Home builders have hit a roadblock. The ramped up regulatory environment has made it difficult for builders to produce affordable homes.
Regulations put in place to protect the environment and to shore up local city finances are holding back affordable home building, according to a report by Jody Kahn, SVP of John Burns Real Estate Consulting.
“Now, more than ever, the demand for affordable entry-level housing will need to be met by the resale market, since new homes have become permanently more expensive to build,” Kahn stated.
In a survey of more than 100 home building executives across the U.S., John Burns determined what new home construction costs have come into play that did not exist 10 years ago and which markets have been affected most by regulation. Builders identified local issues with compliance in the Florida, Southeast, Northeast, Midwest, Texas, Southwest, California, and Northwest markets.
John Burns' National Issues Mentioned Over and Over by Home Builders:
- $5,000+ per house erosion control costs. Stormwater Pollution Prevention Plan (SWPPP) compliance costs, even in areas that rarely get rain, can now total $5,000+ per home plus fines for noncompliance. Many builders hire newly formed companies to plan, sandbag, sweep, monitor, photograph, and clean up the entire development every day, regardless of the weather forecast.
- $2,500+ energy code costs. Several builders in Florida, Illinois, Minnesota, Pennsylvania, and California cited $8,000 or more per house in new energy code costs.
- $750+ mortgage documentation and closing costs. While we expect the cost to comply with new mortgage documentation requirements to exceed $750 per home, one builder noted that the new TRID mortgage compliance rules alone have added at least that much.
- $5,000+ fire sprinkler costs.
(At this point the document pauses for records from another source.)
-- ==== Sys2Proof/Laws/Memory.lean ====
section
/-! SUPPORT. Laws of memory: a byte read after a write, and that every operation keeps the canonical form. -/
namespace Sys2Proof.Machine

theorem Memory.wf_iff (m : Memory) : m.wf = true ↔ Assoc.sorted m = true ∧ ∀ p ∈ m, p.2 ≠ 0 := by
  simp [Memory.wf]

/-- A byte read where it was written. -/
theorem Memory.read_write_self {m : Memory} (a : Nat) (b : Byte) (h : m.wf = true) : (m.write a b).read a = b :=
  Assoc.getD_put_self 0 a b ((Memory.wf_iff m).mp h).1

/-- A byte read where another was written. -/
theorem Memory.read_write_ne (m : Memory) {a c : Nat} (b : Byte) (h : c ≠ a) : (m.write a b).read c = m.read c :=
  Assoc.getD_put_ne m 0 0 b h

/-- Writing a byte keeps the canonical form. -/
theorem Memory.wf_write {m : Memory} (a : Nat) (b : Byte) (h : m.wf = true) : (m.write a b).wf = true := by
  rw [Memory.wf_iff] at h ⊢
  refine ⟨Assoc.sorted_put 0 a b h.1, fun p hp => ?_⟩
  unfold Memory.write Assoc.put at hp
  split at hp
  · exact h.2 p (Assoc.mem_erase hp)
  · rcases Assoc.mem_set hp with rfl | hp
    · assumption
    · exact h.2 p hp

/-- Writing bytes keeps the canonical form. -/
theorem Memory.wf_writeN {m : Memory} (a : Nat) (bs : List Byte) (h : m.wf = true) : (m.writeN a bs).wf = true := by
  induction bs generalizing m a with
  | nil => exact h
  | cons b bs ih => exact ih (a + 1) (Memory.wf_write a b h)

/-- Storing a value keeps the canonical form. -/
theorem Memory.wf_store {m : Memory} (a n v : Nat) (h : m.wf = true) : (m.store a n v).wf = true :=
  Memory.wf_writeN a _ h

/-- Clearing bytes keeps the canonical form. -/
theorem Memory.wf_clear {m : Memory} (a n : Nat) (h : m.wf = true) : (m.clear a n).wf = true := by
  rw [Memory.wf_iff] at h ⊢
  exact ⟨Assoc.sorted_filter _ h.1, fun p hp => h.2 p ((List.mem_filter.mp hp).1)⟩

/-- A byte outside a written range is unchanged. -/
theorem Memory.read_writeN_out (m : Memory) (a : Nat) (bs : List Byte) {c : Nat} (h : c < a ∨ a + bs.length ≤ c) :
    (m.writeN a bs).read c = m.read c := by
  induction bs generalizing m a with
  | nil => rfl
  | cons b bs ih =>
    simp only [List.length_cons] at h
    rw [Memory.writeN, ih _ _ (by omega), Memory.read_write_ne _ _ (by omega)]

/-- A byte inside a written range holds what was written. -/
theorem Memory.read_writeN_in {m : Memory} (a : Nat) (bs : List Byte) {k : Nat} (hk : k < bs.length) (h : m.wf = true) :
    (m.writeN a bs).read (a + k) = bs[k] := by
  induction bs generalizing m a k with
  | nil => exact absurd hk (Nat.not_lt_zero _)
  | cons b bs ih =>
    cases k with
    | zero => rw [Memory.writeN, Memory.read_writeN_out _ _ _ (by omega), Nat.add_zero, Memory.read_write_self a b h]; rfl
    | succ k =>
      rw [Memory.writeN, show a + (k + 1) = a + 1 + k by omega, ih _ (by simpa using hk) (Memory.wf_write a b h)]
      rfl

/-- The memory after reset has the canonical form. -/
theorem reset_mem_wf : State.reset.mem.wf = true := rfl

end Sys2Proof.Machine
end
In at least 7 markets that we could identify, builders mentioned new requirements to install sprinklers in townhomes, as well as in single-family homes, at a cost of $5,000–$10,000 per home.
- Understaffed jurisdiction offices. Many planning and permit offices continue to operate with reduced staffing from the bottom of the housing correction, causing costly delays in plan approvals, building permits, and inspections.
- Utility company delays. Builders across the country complain of much longer than usual delays and rising costs associated with connecting electric, gas, phone, and cable services to new communities.
"While virtually all of these costs appear to come with positive consequences for the environment, neighborhoods, or city finances, they also make it quite difficult for builders to build entry-level homes and, consequently, for the home construction market to recover to normal volume levels,"Kahn stated. "Rising construction costs push new home prices higher and out of the reach of many prospective buyers. Increasingly, home builders have been forced to serve only the more affluent home buyers."